Diabetes occurs when pancreas human organ can’t produce enough insulin in blood. Insulin’s role in a human body is to control glucose levels. Produced insulin acts as a directional tool for glucose and helps to deliver glucose into each human cell. Without insulin, glucose in blood keeps circulating and can’t be delivered to human cells. As a result, glucose level increases in human.
import pandas as pd
from sklearn.preprocessing import MinMaxScaler,StandardScaler
from matplotlib import pyplot as plt
from sklearn.cluster import KMeans
import seaborn as sns
import numpy as np
from sklearn.model_selection import train_test_split
from sklearn.ensemble import RandomForestClassifier
from sklearn.metrics import classification_report,confusion_matrix, roc_auc_score,r2_score
We import all our necessary libraries and data from github Our dataset is located on personal GitHub page that can be imported in our notebook
df = pd.read_csv("https://raw.githubusercontent.com/begen/diabetes/master/diabetes.csv")
df.head()
| Pregnancies | Glucose | BloodPressure | SkinThickness | Insulin | BMI | DiabetesPedigreeFunction | Age | Outcome | |
|---|---|---|---|---|---|---|---|---|---|
| 0 | 6 | 148 | 72 | 35 | 0 | 33.6 | 0.627 | 50 | 1 |
| 1 | 1 | 85 | 66 | 29 | 0 | 26.6 | 0.351 | 31 | 0 |
| 2 | 8 | 183 | 64 | 0 | 0 | 23.3 | 0.672 | 32 | 1 |
| 3 | 1 | 89 | 66 | 23 | 94 | 28.1 | 0.167 | 21 | 0 |
| 4 | 0 | 137 | 40 | 35 | 168 | 43.1 | 2.288 | 33 | 1 |
We can see that the data is small with 768 rows and 9 columns.
df.shape
(768, 9)
We would like to see the correlation between given variables
df.corr()
| Pregnancies | Glucose | BloodPressure | SkinThickness | Insulin | BMI | DiabetesPedigreeFunction | Age | Outcome | |
|---|---|---|---|---|---|---|---|---|---|
| Pregnancies | 1.000000 | 0.129459 | 0.141282 | -0.081672 | -0.073535 | 0.017683 | -0.033523 | 0.544341 | 0.221898 |
| Glucose | 0.129459 | 1.000000 | 0.152590 | 0.057328 | 0.331357 | 0.221071 | 0.137337 | 0.263514 | 0.466581 |
| BloodPressure | 0.141282 | 0.152590 | 1.000000 | 0.207371 | 0.088933 | 0.281805 | 0.041265 | 0.239528 | 0.065068 |
| SkinThickness | -0.081672 | 0.057328 | 0.207371 | 1.000000 | 0.436783 | 0.392573 | 0.183928 | -0.113970 | 0.074752 |
| Insulin | -0.073535 | 0.331357 | 0.088933 | 0.436783 | 1.000000 | 0.197859 | 0.185071 | -0.042163 | 0.130548 |
| BMI | 0.017683 | 0.221071 | 0.281805 | 0.392573 | 0.197859 | 1.000000 | 0.140647 | 0.036242 | 0.292695 |
| DiabetesPedigreeFunction | -0.033523 | 0.137337 | 0.041265 | 0.183928 | 0.185071 | 0.140647 | 1.000000 | 0.033561 | 0.173844 |
| Age | 0.544341 | 0.263514 | 0.239528 | -0.113970 | -0.042163 | 0.036242 | 0.033561 | 1.000000 | 0.238356 |
| Outcome | 0.221898 | 0.466581 | 0.065068 | 0.074752 | 0.130548 | 0.292695 | 0.173844 | 0.238356 | 1.000000 |
In order to visualize out correlation matrix, we will use seaborn’s heatmap.
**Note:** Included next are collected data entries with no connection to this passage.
/-- R109: a change confined to one byte is detected; in particular a change of one bit. Prepended zero bytes are not. -/
def Obligations.CrcDetectsEverySingleByteChange : Prop :=
  (∀ (u v : List Byte) (x y : Byte), x ≠ y → crc8 (u ++ x :: v) ≠ crc8 (u ++ y :: v)) ∧
  (∀ s : List Byte, crc8 (0x00 :: s) = crc8 s)

/-- R107: whatever commands of other units are interleaved, the updates since the last CRC.INIT leave `crc8` of their bytes in
the accumulator; from any accumulator they leave the fold started there. -/
def Obligations.CrcCommandsComputeCrc8 : Prop :=
  ∀ (s : State) (cs : List Instr), s.Legal → .crcInit ∉ cs →
    (∃ t, execAll (.crcInit :: cs) s = .next t ∧ t.crcAcc = crc8 (cs.filterMap crcUpdByte)) ∧
    (∃ t, execAll cs s = .next t ∧ t.crcAcc = crcFold s.crcAcc (cs.filterMap crcUpdByte)) ∧
    (s.crcAcc = State.reset.crcAcc → ∃ t, execAll cs s = .next t ∧ t.crcAcc = crc8 (cs.filterMap crcUpdByte))

/-- R103, R110: the empty input and the two check values. -/
def Obligations.Crc8CheckValues : Prop :=
  crc8 [] = 0x00 ∧ crc8 [0x31, 0x32, 0x33, 0x34, 0x35, 0x36, 0x37, 0x38, 0x39] = 0xA1 ∧
  crc8 [0x02, 0x1C, 0xB8, 0x01, 0x00, 0x00, 0x00] = 0xA2

/-! ### The framer -/

/-- R121. -/
def Obligations.EncInitStartsAPayload : Prop :=
  Selects 0x10 (fun _ => .encInit) ∧
  ∀ s : State, s.Legal →
    exec .encInit s = .next { s with encLen := 0, encOvf := false, rspOut := s.rspOut ++ [0x0000] }

/-- R122: a byte is appended while there is room; from the 33rd on it is dropped, `ENC_OVF` is set and the answer is
LENGTH_ERR. Every other byte and register is as before. -/
def Obligations.EncPutAppendsOrOverflows : Prop :=
  Selects 0x11 .encPut ∧
  ∀ (s : State) (b : Byte), s.Legal →
    (s.encOvf = false → s.encLen.toNat < 32 → ∃ t, exec (.encPut b) s = .next t ∧
      Answers s t .ok 0x00 ∧ t.encLen.toNat = s.encLen.toNat + 1 ∧ t.encOvf = false ∧
      t.encBuf.read s.encLen.toNat = b ∧ (∀ a, a ≠ s.encLen.toNat → t.encBuf.read a = s.encBuf.read a) ∧
      SameCrc s t ∧ SamePkt s t ∧ SameDec s t) ∧
    (s.encOvf = true ∨ s.encLen.toNat = 32 →
      exec (.encPut b) s = .next { s with encOvf := true, rspOut := s.rspOut ++ [0x0100] })

/-- R123. -/
def Obligations.EncLenAnswersThePacketLength : Prop :=
  Selects 0x12 (fun _ => .encLen) ∧
  ∀ s : State, s.Legal →
    (s.encOvf = true → OnlyAnswers .encLen s .lengthErr 0x00) ∧
    (s.encOvf = false → OnlyAnswers .encLen s .ok (BitVec.ofNat 8 (s.encLen.toNat + 3)))

/-- R124, R125: the header, the length byte, the payload bytes and the CRC byte, or the errors in their priority. -/
def Obligations.EncRdReadsThePacket : Prop :=
  Selects 0x13 (fun x => .encRd x.toNat) ∧
  ∀ (s : State) (i : Nat), s.Legal →
    (s.encOvf = true → OnlyAnswers (.encRd i) s .lengthErr 0x00) ∧
    (s.encOvf = false →
      (i > s.encLen.toNat + 2 → OnlyAnswers (.encRd i) s .rangeErr 0x00) ∧
      (i = 0 → OnlyAnswers (.encRd i) s .ok 0xD5) ∧
      (i = 1 → OnlyAnswers (.encRd i) s .ok (BitVec.ofNat 8 s.encLen.toNat)) ∧
      (2 ≤ i → i ≤ s.encLen.toNat + 1 → OnlyAnswers (.encRd i) s .ok (s.encBuf.read (i - 2))) ∧
      (i = s.encLen.toNat + 2 →
        OnlyAnswers (.encRd i) s .ok (crc8 ((List.range s.encLen.toNat).map s.encBuf.read))))

/-- R126: the framer's commands compute `encode`, with any commands interleaved that are no ENC.INIT or ENC.PUT of another
payload: `p` is the list of bytes the ENC.PUTs of `cs` carry. -/
def Obligations.FramerCommandsComputeEncode : Prop :=
  ∀ (s : State) (cs : List Instr) (p : List Byte), s.Legal → .encInit ∉ cs → p = cs.filterMap encPutByte →
    (∀ pre b post, cs = pre ++ .encPut b :: post → ∃ u v, execAll (.encInit :: pre) s = .next u ∧
      exec (.encPut b) u = .next v ∧
      Answers u v (if (pre.filterMap encPutByte).length < 32 then .ok else .lengthErr) 0x00) ∧
    ∃ t, execAll (.encInit :: cs) s = .next t ∧
      (∀ k, encodePacket p = .ok k → k.length = p.length + 3 ∧
        OnlyAnswers .encLen t .ok (BitVec.ofNat 8 (p.length + 3)) ∧
        ∀ i b, k[i]? = some b → OnlyAnswers (.encRd i) t .ok b) ∧
      (∀ e, encodePacket p = .error e → e = .lengthErr ∧
        ∀ ds, .encInit ∉ ds → ∃ u, execAll ds t = .next u ∧
          OnlyAnswers .encLen u .lengthErr 0x00 ∧ ∀ i, OnlyAnswers (.encRd i) u .lengthErr 0x00)

/-- R120: `encode` fails exactly above 32 bytes and otherwise gives the packet of R76. -/
def Obligations.EncodeMakesThePacket : Prop :=
  ∀ p : List Byte,
    (p.length > 32 → encodePacket p = .error .lengthErr) ∧
    (p.length ≤ 32 → encodePacket p = .ok (0xD5 :: BitVec.ofNat 8 p.length :: (p ++ [crc8 p]))) ∧
    (∀ k, encodePacket p = .ok k → k.length = p.length + 3 ∧ 3 ≤ k.length ∧ k.length ≤ 35) ∧
    encodePacket [] = .ok [0xD5, 0x00, 0x00]

/-- R127: `encode` fails above 32 bytes; the framer never emits a length byte above 32 or a total length above 35. -/
def Obligations.FramerNeverEmitsAnOversizePacket : Prop :=
  (∀ p : List Byte, p.length > 32 → ∃ e, encodePacket p = .error e) ∧
  (∀ (s t : State) (d : Byte), exec (.encRd 1) s = .next t → Answers s t .ok d → d.toNat ≤ 32) ∧
  (∀ (s t : State) (d : Byte), exec .encLen s = .next t → Answers s t .ok d → d.toNat ≤ 35) ∧
  (∀ (s t : State) (d : Byte) (i : Nat), exec (.encRd i) s = .next t → Answers s t .ok d → i < 35)

/-! ### The whole-packet deframer -/

/-- R141. -/
def Obligations.PktInitStartsAPacket : Prop :=
  Selects 0x20 (fun _ => .pktInit) ∧
  ∀ s : State, s.Legal →
    exec .pktInit s = .next { s with pktLen := 0, pktOvf := false, rspOut := s.rspOut ++ [0x0000] }

/-- R142: always OK; the byte is appended while fewer than 258 are stored, else dropped with `PKT_OVF` set. -/
def Obligations.PktPutAppendsOrOverflows : Prop :=
  Selects 0x21 .pktPut ∧
  ∀ (s : State) (b : Byte), s.Legal →
    (s.pktLen.toNat < 258 → ∃ t, exec (.pktPut b) s = .next t ∧
      Answers s t .ok 0x00 ∧ t.pktLen.toNat = s.pktLen.toNat + 1 ∧ t.pktOvf = s.pktOvf ∧
      t.pktBuf.read s.pktLen.toNat = b ∧ (∀ a, a ≠ s.pktLen.toNat → t.pktBuf.read a = s.pktBuf.read a) ∧
      SameCrc s t ∧ SameEnc s t ∧ SameDec s t) ∧
    (s.pktLen.toNat = 258 →
      exec (.pktPut b) s = .next { s with pktOvf := true, rspOut := s.rspOut ++ [0x0000] })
From this correlation heatmap, we can see that BMI with coefficient of 0.29, glucose level of 0.47, age with the coefficient of 0.24 and DPF of 0.17 are all positively correlated with the diabetes diagnosis. It means that people with BMI out of range, people who are older and whose glucose level in blood is higher have higher change of being diagnosed as diabetes. This is mainly related to type 2 diabetes, not type 1.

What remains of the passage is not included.